Evet Asaf hastaneden çıkmış ve eve dönmüştü. Dönmüştü dönmesine de dönene kadar bize kök söktürmüştü. Bizde artık sussun diye arada gelip doktorun kontrol etmesi şartıyla eve getirmiştik.
1 hafta önce:
"Ya Asaf! Aşkım, güzel sevgilim niye inat ediyorsun? Kal 1 hafta daha burada. Benim hatırım için hı olmaz mı?"
"Ya Açi sıkılıyorum burada be güzelim. Hem sen niye ayaktasın? Daha bana dün demedin mi Asaf ağrım var diye?"
"Beni çıldırtma! Ölümden döndün be adam. Hemen nasıl kendini toparlayabilirsin ki?" Dedim ve o sinir bozukluğuyla ağlamaya başladım. Aslında biraz da ağrım olduğu içinde.

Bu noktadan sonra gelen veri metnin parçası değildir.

/-! A change of velocity and animation (R31). -/

theorem recordAt_setStorage_same {s : State} (hok : s.cfg.layout.ok = true) {k : Nat} {r : Record}
    (h : recordAt s k = some r) (r' : Record) :
    recordAt (s.setStorage (writeRecord s.storage s.cfg k r')) k = some r' :=
  readRecord_writeRecord_same s.storage hok r' (readRecord_places h)

theorem recordAt_setStorage_other {s : State} (hok : s.cfg.layout.ok = true) {k k₂ : Nat} (r' : Record)
    (h : k₂ ≠ k) : recordAt (s.setStorage (writeRecord s.storage s.cfg k r')) k₂ = recordAt s k₂ :=
  readRecord_writeRecord_other s.storage hok r' h

/-- What sprite memory holds, an unwritten record read as 0. -/
def memOf (s : State) (k : Nat) : Record := (recordAt s k).getD 0

theorem memAgrees_memOf {s : State} {lo hi : Nat} (h : recordsWritten s lo hi) : memAgrees s (memOf s) lo hi := by
  intro k hlo hhi
  obtain ⟨r, hr⟩ := Option.isSome_iff_exists.1 (h k hhi hlo)
  simp [memOf, hr]

/-- A written record stays written when another value is put in its place or in another's. -/
theorem recordsWritten_setStorage {s : State} (hok : s.cfg.layout.ok = true) {k lo hi : Nat} {r : Record}
    (h : recordAt s k = some r) (hw : recordsWritten s lo hi) (r' : Record) :
    recordsWritten (s.setStorage (writeRecord s.storage s.cfg k r')) lo hi := by
  intro k₂ hhi hlo
  by_cases hk : k₂ = k
  · rw [hk, recordAt_setStorage_same hok h]; rfl
  · rw [recordAt_setStorage_other hok r' hk]; exact hw k₂ hhi hlo

/-- A record that differs in velocity and animation only leaves all of memory the same for a scan (R31). -/
theorem memOf_setStorage_sameForScan {s : State} (hok : s.cfg.layout.ok = true) {k : Nat} {r r' : Record}
    (h : recordAt s k = some r) (hr : sameForScan s.cfg r r') (k₂ : Nat) :
    sameForScan s.cfg (memOf s k₂) (memOf (s.setStorage (writeRecord s.storage s.cfg k r')) k₂) := by
  by_cases hk : k₂ = k
  · subst hk
    simpa only [memOf, h, recordAt_setStorage_same hok h, Option.getD_some] using hr
  · simpa only [memOf, recordAt_setStorage_other hok r' hk] using sameForScan.refl s.cfg _

/-- Scans with the same first hit leave STATUS and RESULT the same, where RESULT was the same before. -/
theorem ScanAnswer.same {mem mem' : Nat → Record} {n : Nat} {s s' t t' : State} (h : ScanAnswer mem n s t)
    (h' : ScanAnswer mem' n s' t') (hres : s'.result = s.result)
    (hfirst : firstHit s'.cfg mem' n s'.cap.toNat = firstHit s.cfg mem n s.cap.toNat) :
    t'.status = t.status ∧ t'.result = t.result := by
  cases hf : firstHit s.cfg mem n s.cap.toNat with
  | none =>
    obtain ⟨hst, hrt, -⟩ := h.noHit hf
    obtain ⟨hst', hrt', -⟩ := h'.noHit (hfirst.trans hf)
    exact ⟨hst'.trans hst.symm, by rw [hrt', hrt, hres]⟩
  | some p =>
    obtain ⟨hst, hrt, -⟩ := h.hit p.1 p.2 hf
    obtain ⟨hst', hrt', -⟩ := h'.hit p.1 p.2 (hfirst.trans hf)
    exact ⟨hst'.trans hst.symm, hrt'.trans hrt.symm⟩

Asaf bana sarılacakken onu elimle durdurdum ve karnımı tuttum. Evet tahmin ettiğiniz gibi dikişim patlamıştı ve kanıyordu. Bende kana bakamıyordum. Bakınca bayılıyordum, ama bu sefer öyle olmadı. Çünkü Asaf görüp hemen doktoru çağırmıştı bile.

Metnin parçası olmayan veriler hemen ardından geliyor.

-- ==== Sys2Proof/Safety.lean ====
section
/-! DEFINITION. What every run keeps: the invariants of R40 clause by clause, the widths, and which states nobody outside can
tell apart. Every clause is decidable. -/

namespace Sys2Proof.Machine

/-- The parameters are legal (R6) and the table has its `N_SLOTS` entries, `S.nreg` of them registered at most (R27, R28). -/
abbrev Inv.Shape (s : State) : Prop :=
  s.cfg.legal = true ∧ s.tbl.length = s.cfg.nSlots ∧ s.nreg ≤ s.cfg.nSlots

/-- R40 (a). -/
abbrev Inv.ValidBelow (s : State) : Prop :=
  ∀ k, k < s.cfg.nSlots → (s.entry k).valid = decide (k < s.nreg)

/-- R40 (b). -/
abbrev Inv.DistinctIds (s : State) : Prop :=
  ∀ j, j < s.nreg → ∀ k, k < s.nreg → (s.entry j).id = (s.entry k).id → j = k

/-- R40 (c). -/
abbrev Inv.QuietConfig (s : State) : Prop :=
  s.phase = .config →
    s.ntfPend = false ∧ s.rstate = .awaitStart
      ∧ (s.cntCksum = 0#32 ∧ s.cntOversize = 0#32 ∧ s.cntUnkfmt = 0#32 ∧ s.cntUnkdev = 0#32)
      ∧ ∀ k, k < s.cfg.nSlots → (s.entry k).occ = false ∧ (s.entry k).seen = false ∧ (s.entry k).ts = 0#32

/-- R40 (d). -/
abbrev Inv.ErrorInConfig (s : State) : Prop :=
  s.cfgErr = true → s.phase = .config

/-- R40 (e). -/
abbrev Inv.PayloadBounds (s : State) : Prop :=
  s.rstate = .readPayload →
    1 ≤ s.len.toNat ∧ s.len.toNat ≤ s.cfg.maxLen ∧ s.idx.toNat < s.len.toNat

/-- R40 (f). -/
abbrev Inv.ChecksumBounds (s : State) : Prop :=
  s.rstate = .readChecksum → s.len.toNat ≤ s.cfg.maxLen ∧ s.idx = s.len

/-- R40, all six clauses. -/
abbrev Inv.R40 (s : State) : Prop :=
  Inv.ValidBelow s ∧ Inv.DistinctIds s ∧ Inv.QuietConfig s ∧ Inv.ErrorInConfig s ∧ Inv.PayloadBounds s
    ∧ Inv.ChecksumBounds s

/-- An entry that is not registered is as reset left it (R42, R141); so `ENTRY_k` and `TS_k` read 0 (R181). -/
abbrev Inv.BlankAbove (s : State) : Prop :=
  ∀ k, k < s.cfg.nSlots → s.nreg ≤ k → s.entry k = Entry.blank

/-- The buffer is canonical and holds no byte at or above `MAX_LEN` (R51). -/
abbrev Inv.Buffer (s : State) : Prop :=
  Memory.wf s.buf ∧ ∀ c ∈ s.buf, c.1 < s.cfg.maxLen

/-- Every counter has `CNT_W` bits (R29), every timestamp register `TS_W` (R27, R30). -/
abbrev Inv.Widths (s : State) : Prop :=
  (s.cntCksum.toNat < 2 ^ s.cfg.cntW ∧ s.cntOversize.toNat < 2 ^ s.cfg.cntW
      ∧ s.cntUnkfmt.toNat < 2 ^ s.cfg.cntW ∧ s.cntUnkdev.toNat < 2 ^ s.cfg.cntW)
    ∧ (∀ k, k < s.cfg.nSlots → (s.entry k).ts.toNat < 2 ^ s.cfg.tsW) ∧ s.ntfTs.toNat < 2 ^ s.cfg.tsW

/-- What every transaction keeps. -/
structure Inv (s : State) : Prop where
  shape : Inv.Shape s
  r40 : Inv.R40 s
  blankAbove : Inv.BlankAbove s
  buffer : Inv.Buffer s
  widths : Inv.Widths s

/-- While a notification is pending it is a snapshot of its entry (R163, R242 (a)): intake is stalled, so nothing has changed
the entry since. -/
abbrev NotificationIsSnapshot (s : State) : Prop :=
  s.ntfPend = true →
    s.ntfSlot.toNat < s.nreg
      ∧ s.entry s.ntfSlot.toNat = { valid := true, id := s.ntfId, occ := s.ntfOcc, seen := true, ts := s.ntfTs }

/-- The transactions still to be performed are ones their ports allow: RESET is alone (R64), an acknowledge has a pending
notification (R33), a byte finds intake open (R32). -/
abbrev AcceptedAreEnabled (s : State) : Prop :=
  (s.acc.reset = true → s.acc.cmd = none ∧ s.acc.ack = false ∧ s.acc.rx = none)
    ∧ (s.acc.ack = true → s.ntfPend = true) ∧ (s.acc.rx.isSome = true → s.rxReady = true)

/-- How many bytes of the buffer a later step may read before writing them (R25): none between frames, those stored so far
within one. -/
def State.live (s : State) : Nat :=
  match s.rstate with
  | .awaitStart => 0
  | .readLength => 0
  | .readPayload => s.idx.toNat
  | .readChecksum => s.idx.toNat

/-- Two states that differ at most in left-over buffer bytes (U10). -/
def SameButLeftovers (s t : State) : Prop :=
  (∀ a, a < s.live → Memory.read s.buf a = Memory.read t.buf a) ∧ { s with buf := [] } = { t with buf := [] }

/-- Every diagnostic counter (R29), as a host sees them (R35). -/
def State.counters (s : State) : List Count :=
  [s.cntCksum, s.cntOversize, s.cntUnkfmt, s.cntUnkdev]

/-- The table's registrations (R62): which slots are valid, and under which identifiers. -/
def State.registrations (s : State) : List (Bool × Ident) :=
  s.tbl.map (fun e => (e.valid, e.id))

end Sys2Proof.Machine
end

"Kendini çok kasmışsın. O yüzden patlamış. Neye sinirlendin bu kadar bakalım?"
"Hep bunun yüzünden! Öküz işte." Dedim Asafı göstererek.
"Aa üstüme iyilik sağlık. Öküzmüş. Ben ne yaptım kızım?"
"Sen susacak mısın?!"
"Tamam ya! Sustum, kızma." Doktorun bizi gülümseyerek izlediğini gördüm.
"Hadi uzanda pansumanını yenileyelim." Dedi. bende tamam diyerek uzandım ve gözlerimi kapatıp bitirmesini bekledim. Bitti dedi ve gözlerimi açtım.
"Bence sen de yatsan iyi olur. Kolay mı o kadar tırın altında kaldın. Karnın ezildi."
"Ben iyiyim. Ama şu gördüğünüz kalın kafalı, ultra yakışıklı öküz! Bana eve gitmek istediğinden bahsediyor."
"Bence o kadar da uzun boylu değil. Ölümden döndünüz. 1 hafta daha misafir etmemiz gerekiyor sizi." Dedi doktor. O sırada ben Asaf'a bak ne diyor dercesine bakıyordum.
"Ama ben gerçekten çok sıkıldım. Eve gitsem, eve doktor gelse olmaz mı?"
"Yani eğer evi hastane gibi yapabilecekseniz olur. Arada gelir bende kontrol ederim. Ama sizin hiç kalkmadan yatıp dinlenmeniz lazım. Bu sizin içinde geçerli."
"Ama ben yurtta kalıyorum."
"Peki orada sizinle ilgilenecek birileri var mı?" Tam ben var diyecekken lafım Derya teyze tarafından kesildi.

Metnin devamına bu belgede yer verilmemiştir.